This post is part of the series discussing the new Analytic functions in SQL Server “Denali”, CTP3.
Analytic Functions in SQL Server “Denali”
All of the new Analytic functions require the use of the OVER clause. To see what changes to the OVER clause that “Denali” brings, please view my article The OVER Clause enhancements in SQL Server code named “Denali”, CTP3 on SQLServerCentral.com.
Introducing the CUME_DIST / PERCENT_RANK functions
The CUME_DIST function is the number of rows with a value (as specified in the ORDER BY clause) less than or equal to the current value, divided by the total number of rows in this partition.
The PERCENT_RANK function return the percentage that the value (as specified in the ORDER BY clause) is within all of the values of the partition.
For both functions, NULLS are treated as the lowest possible value.
The syntax of these functions is:
CUME_DIST | PERCENT_RANK OVER ( [ partition_by_clause ] order_by_clause )
Note that the ROWS|RANGE clause is not supported, the ORDER BY clause is required, and the PARTITION BY clause is optional.

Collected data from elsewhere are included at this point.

-- ==== Sys2Proof/Machine/Matrix.lean ====
section
/-! DEFINITION. The tensor engine (spec/12): descriptor instructions, the tensor queue with its two phases of checks, the weight
buffer, what an interrupt or a fault does to an operation, and the events that start and complete one. -/

namespace Sys2Proof.Machine

/-! ## Descriptor instructions (R271, R279) -/

/-- Relaxed accesses at .PKG with priority 4 (R279). -/
def plainQual : MemQual := ⟨.rlx, .pkg, 4⟩

/-- TD.LD (R279): a load, which an interrupt abandons as one (R186). -/
def execTdLd (a : Reg) (td : Fin 64) (s : State) : Out :=
  let x := s.rd a
  if x.toNat % 64 != 0 then trap .misalign x s else
  (loadBytes s (s.by plainQual) x 64 1).finish fun r s =>
    let f := (r.1.getD 56 0).toNat
    if fmtBad f then trap .illegalFormat (BitVec.ofNat 64 f) s
    else doneAway 12 r.2 { s.redoing none with td := some (td, (s.core s.myCore).td[td], blkOf r.1) }
      (s.updCore s.myCore fun q => { q with td := q.td.set td (blkOf r.1) })

/-- TD.ST (R279): a store, which an interrupt abandons as one (R186). -/
def execTdSt (a : Reg) (td : Fin 64) (s : State) : Out :=
  let x := s.rd a
  if x.toNat % 64 != 0 then trap .misalign x s else
  (storeBytes s (s.by plainQual) x (leBytes 64 (s.core s.myCore).td[td].toNat) 1).finish fun w s => doneAway 12 w (s.redoing none) s

/-- TD.RDW (R279). -/
def execTdRdw (d : Reg) (td : Fin 64) (w : Fin 8) (s : State) : Out := result 12 d (tdWord (s.core s.myCore).td[td] w) s

/-- TD.WRW (R279). -/
def execTdWrw (b : Reg) (td : Fin 64) (w : Fin 8) (s : State) : Out :=
  let x := s.rd b
  if w = 7 && fmtBad (x.toNat % 256) then trap .illegalFormat (BitVec.ofNat 64 (x.toNat % 256)) s
  else done 12 (s.updCore s.myCore fun q => { q with td := q.td.set td (tdSet q.td[td] w x) })

/-! ## Checks at issue (R276) -/

/-- tr.val of a failed condition (R276). -/
def failVal (code ta tb : Nat) (tile : Fin 2) : Word := BitVec.ofNat 64 (code + ta * 2 ^ 8 + tb * 2 ^ 16 + tile.val * 2 ^ 24)

/-- The first failure among conditions in code order. -/
def firstCode (l : List (Nat × Bool)) (ta tb : Nat) (tile : Fin 2) : Option Trap :=
  (l.find? (·.2)).map fun x => (.illegalOperand, failVal x.1 ta tb tile)

/-- A pointer operand under R159, steps 1 to 4. -/
def ptrFails (s : State) (k : Kind) (a : Word) (n align : Nat) : Option Trap :=
  match checkAddr s s.cur k a n align with | .error e => some e | .ok _ => none

/-- Whether bytes lie inside the executing core's scratchpad. -/
def inScratch (s : State) (c : Nat) (x : Word × Nat) : Bool :=
  spaceOf x.1 == some .spd && fld x.1.toNat 45 11 = c && offsetOf x.1 + x.2 ≤ s.spSize c

/-- Whether bytes lie inside a stash mapping (R162). -/
def inMapping (s : State) (t : Nat) (m : Stash) (x : Word × Nat) : Bool :=
  match checkAddr s t .load x.1 1 1 with
  | .ok (.glb va) => m.g ≤ va.toNat && va.toNat + x.2 ≤ m.g + m.n
  | _ => false

/-- Whether ranges lie wholly in the scratchpad or wholly in one stash mapping (code 4 of R276). -/
def placed (s : State) (t : Nat) (l : List (Word × Nat)) : Bool :=
  l.all (inScratch s (agentOf t)) || (s.core (agentOf t)).stash.any fun m => l.all (inMapping s t m)

/-- The scale plane of an operand as a range, if it has one. -/
def planeOf (x : Block) (rows : Nat) : List (Word × Nat) :=
  if (tdTf x).scaled then [(tdSbase x, planeBytes x rows)] else []

/-- Rows of an operand as ranges. -/
def rangesOf (x : Block) (rows : List Word) : List (Word × Nat) := rows.map fun r => (r, rowBytes (tdTf x) (tdE x 0))

/-- Whether an operand and its scale plane have local-store placement (code 4). -/
def local4 (s : State) (t : Nat) (x : Block) (rows : List Word) (n : Nat) : Bool :=
  !tdWb x && placed s t (rangesOf x rows) && placed s t (planeOf x n)

/-- Whether an operand of the weight buffer reaches beyond the part of it that the partition sees (code 8, R353). -/
def beyondWb (size : Nat) (x : Block) (rows : List Word) (n : Nat) : Bool :=
  (rangesOf x rows ++ planeOf x n).any fun r => size < r.1.toNat + r.2

/-- Whether the e0 of A and B differ, or that of a compressed operand is not a multiple of 64 (code 3 of R276). -/
def depthsDiffer (da db : Block) : Bool :=
  tdE da 0 != tdE db 0 || ((tdTf da).comp && tdE da 0 % 64 != 0) || ((tdTf db).comp && tdE db 0 % 64 != 0)

/-- The checks at issue of MM, MC and MC.ND, given whether the pair of formats is accepted (R276, R280, R284, R288). Codes 4 and 8 look
at the 32 rows, and their scale nibbles, that the operation uses of an operand; whether rows beyond them count, R276 does not say
(log 73). Step 1 looks at the first byte of the operand in the local store, at td.base; whether it takes in the operand's other rows and
its scale plane, R276 does not say either (log 73). -/
def productFails (s : State) (ok : Bool) (da db : Block) (ta tb : Nat) (tile : Fin 2) : Option Trap :=
  (if tdWb da then none else ptrFails s .load (tdBase da) 1 1).orElse fun _ =>
    firstCode [(1, tdReserved da || tdReserved db), (2, !ok),
      (3, tdE da 0 = 0 || tdE da 1 = 0 || tdE db 0 = 0 || tdE db 1 = 0 || tdE da 1 < 32 || tdE db 1 < 32 || depthsDiffer da db),
      (4, !tdWb db || !local4 s s.cur da (rowsTo da 32) 32),
      (8, beyondWb (s.wbSize s.myCore) db (rowsTo db 32) 32)] ta tb tile

/-! ## Issue (R275, R299) -/

/-- Bytes of a tensor instruction. -/
def TFn.bytes : TFn → Nat
  | .drain _ | .bankMerge _ => 4
  | _ => 12

/-- The operation of the current slot. -/
def State.tensorOp (s : State) (fn : TFn) (word : Nat) (ext : Nat) (da db : Block) (addr : Word) : TOp :=
  { fn := fn, slot := slotOf s.cur, pc := s.me.pc, word := BitVec.ofNat 32 word, ext := BitVec.ofNat 64 ext, da := da, db := db, addr := addr,
    wbSize := s.wbSize s.myCore }

/-- The operation enters the queue, and its slot leaves the rotation (R275). -/
def enqueue (op : TOp) (s : State) : Out := wait .tensor (s.updCore s.myCore fun q => { q with tqueue := q.tqueue ++ [op] })

/-- An operation that passes its checks at issue enters the queue; one that fails traps. -/
def issueChecked (op : TOp) (fails : Option Trap) (s : State) : Out :=
  match fails with
  | some (c, v) => trap c v s
  | none => enqueue op s

/-- Issue of an instruction of majors 0x61 to 0x63: it continues from the slot's resume record when its words equal the
record's, and otherwise the record becomes invalid and it runs afresh (R299). -/
def issueResumable (op : TOp) (fails : State → Option Trap) (s : State) : Out :=
  match (s.core s.myCore).resume with
  | some r =>
    if r.slot = slotOf s.cur then
      let s1 := s.updCore s.myCore fun q => { q with resume := none }
      if r.word = op.word && r.ext = op.ext then enqueue { op with da := r.da, db := r.db, addr := r.addr, next := r.next } s1
      else issueChecked op (fails s1) s1
    else issueChecked op (fails s) s
  | none => issueChecked op (fails s) s

/-- The base word of a tensor instruction (R277). -/
def tBase (len : Nat) (major fn a : Nat) : Nat :=
  ({ len := Fin.ofNat 4 len, major := Fin.ofNat 128 major, d := 0, a := Fin.ofNat 32 a, b := 0, fn := Fin.ofNat 256 fn, ext := 0, lit := 0 } : Raw).base
/-- The extension word of a tensor instruction (R278). -/
def tExt (ta tb : Nat) (tile : Fin 2) (aux : Nat) : Nat := ta + tb * 2 ^ 8 + tile.val * 2 ^ 16 + aux * 2 ^ 24

/-- MM, MC and MC.ND. -/
def issueProduct (fn : TFn) (major f : Nat) (ok : Nat → Nat → Bool) (ta tb : Fin 64) (tile : Fin 2) (s : State) : Out :=
  let q := s.core s.myCore
  let da := q.td[ta]
  let db := q.td[tb]
  issueResumable (s.tensorOp fn (tBase 2 major f 0) (tExt ta tb tile 0) da db 0)
    (fun s => productFails s (ok (tdFmt da) (tdFmt db)) da db ta tb tile) s

/-- MM (R280). -/
def execMm (ta tb : Fin 64) (tile : Fin 2) (s : State) : Out :=
  issueProduct .mm 0x61 0 (fun a b => (mmClass a b).isSome) ta tb tile s
/-- MC (R284, R287). -/
def execMc (ta tb : Fin 64) (tile : Fin 2) (s : State) : Out :=
  issueProduct .mc 0x62 0 (fun a b => (mcFamily a b).isSome) ta tb tile s
/-- MC.ND.A (R288). -/
def execMcNdA (ta tb : Fin 64) (tile : Fin 2) (s : State) : Out :=
  issueProduct (.mcNd false) 0x62 1 (fun a b => (ndFamily a b).isSome) ta tb tile s
/-- MC.ND.B (R288). -/
def execMcNdB (ta tb : Fin 64) (tile : Fin 2) (s : State) : Out :=
  issueProduct (.mcNd true) 0x62 2 (fun a b => (ndFamily a b).isSome) ta tb tile s
/-- DRAIN.A (R289). -/
def execDrainA (s : State) : Out := issueResumable (s.tensorOp (.drain false) (tBase 0 0x63 0 0) 0 0 0 0) (fun _ => none) s
/-- DRAIN.B (R289). -/
def execDrainB (s : State) : Out := issueResumable (s.tensorOp (.drain true) (tBase 0 0x63 1 0) 0 0 0 0) (fun _ => none) s
/-- BANK.MERGE.AB (R289). -/
def execBankMergeAb (s : State) : Out := issueResumable (s.tensorOp (.bankMerge true) (tBase 0 0x63 2 0) 0 0 0 0) (fun _ => none) s
/-- BANK.MERGE.BA (R289). -/
def execBankMergeBa (s : State) : Out := issueResumable (s.tensorOp (.bankMerge false) (tBase 0 0x63 3 0) 0 0 0 0) (fun _ => none) s

/-- Bytes of a tile image (R274). -/
def imageSize : Nat := 8256

/-- ACC.MERGE (R290). -/
def execAccMerge (a : Reg) (tile : Fin 2) (s : State) : Out :=
  issueResumable (s.tensorOp .accMerge (tBase 2 0x63 4 a) (tExt 0 0 tile 0) 0 0 (s.rd a)) (fun s => ptrFails s .load (s.rd a) imageSize 64) s

/-- ACC.CLR.F (R292). -/
def execAccClrF (tile : Fin 2) (s : State) : Out := enqueue (s.tensorOp .clrF (tBase 2 0x64 0 0) (tExt 0 0 tile 0) 0 0 0) s

/-- ACC.CLR.X (R292). -/
def execAccClrX (ta tb : Fin 64) (tile : Fin 2) (s : State) : Out :=
  let q := s.core s.myCore
  let da := q.td[ta]
  let db := q.td[tb]
  let ok := (mcFamily (tdFmt da) (tdFmt db)).isSome || (mmClass (tdFmt da) (tdFmt db)).any (·.2)
  issueChecked (s.tensorOp .clrX (tBase 2 0x64 1 0) (tExt ta tb tile 0) da db 0)
    (firstCode [(1, tdReserved da || tdReserved db), (2, !ok),
      (3, ([da, db].any fun x => (List.range 4).any fun i => tdE x i = 0) || depthsDiffer da db)] ta tb tile) s

/-- ACC.CVT (R293). -/
def execAccCvt (ta : Fin 64) (tile : Fin 2) (s : State) : Out :=
  let da := (s.core s.myCore).td[ta]
  let rb := 32 * (tdTf da).w / 8
  issueChecked (s.tensorOp .cvt (tBase 2 0x64 2 0) (tExt ta 0 tile 0) da 0 0)
    ((if tdWb da then none else ptrFails s .store (tdBase da) 1 1).orElse fun _ =>
      firstCode [(1, tdReserved da), (2, !(tdFmt da ≤ 5)), (3, tdE da 0 < 32 || tdE da 1 < 32),
        (4, tdWb da || !placed s s.cur ((rowsTo da 32).map fun r => (r, rb)))] ta 0 tile) s

/-- ACC.ST (R294). -/
def execAccSt (a : Reg) (tile : Fin 2) (s : State) : Out :=
  issueChecked (s.tensorOp .accSt (tBase 2 0x64 3 a) (tExt 0 0 tile 0) 0 0 (s.rd a)) (ptrFails s .store (s.rd a) imageSize 64) s
/-- ACC.LD (R294). -/
def execAccLd (a : Reg) (tile : Fin 2) (s : State) : Out :=
  issueChecked (s.tensorOp .accLd (tBase 2 0x64 4 a) (tExt 0 0 tile 0) 0 0 (s.rd a)) (ptrFails s .load (s.rd a) imageSize 64) s

/-- Whether the extents of two descriptors fit a copy (code 3 of R276, R295, R296). -/
def extentsFit (da db : Block) : Bool :=
  ((List.range 4).all fun i => tdE da i = tdE db i && tdE da i != 0) && (!(tdTf da).comp || tdE da 0 % 64 = 0)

This will be a bit easier to understand when we see an example, so let’s just jump straight to one, then we’ll explain what it’s doing.
DECLARE @test TABLE ( DepartmentID INT, Salary INT); INSERT INTO @test VALUES (1, 15000), (1, 18000), (1, 23000), (1, 23000), (1, 25000); SELECT DepartmentID, Salary, CumeDist = CUME_DIST() OVER (PARTITION BY DepartmentID ORDER BY Salary), PercentRank = PERCENT_RANK() OVER (PARTITION BY DepartmentID ORDER BY Salary) FROM @test;
DepartmentID Salary CumeDist PercentRank ------------ ----------- ---------------------- ---------------------- 1 15000 0.2 0 1 18000 0.4 0.25 1 23000 0.8 0.5 1 23000 0.8 0.5 1 25000 1 1
Here we have 4 salary values in 5 rows. For CUME_DIST, on the row with the first value, there is 1 row with that value or lower. For the second row, there are 2 rows with that value or lower. For the third and fourth rows, there are 4 rows with that value or lower. And, for the fifth row, there are 5 rows with that value or lower. Each of these row count values are divided by the total number of rows in that partition (5). So, 1/5 = 0.2; 2/5 = 0.4; 4/5 = 0.8, and 5/5 = 1.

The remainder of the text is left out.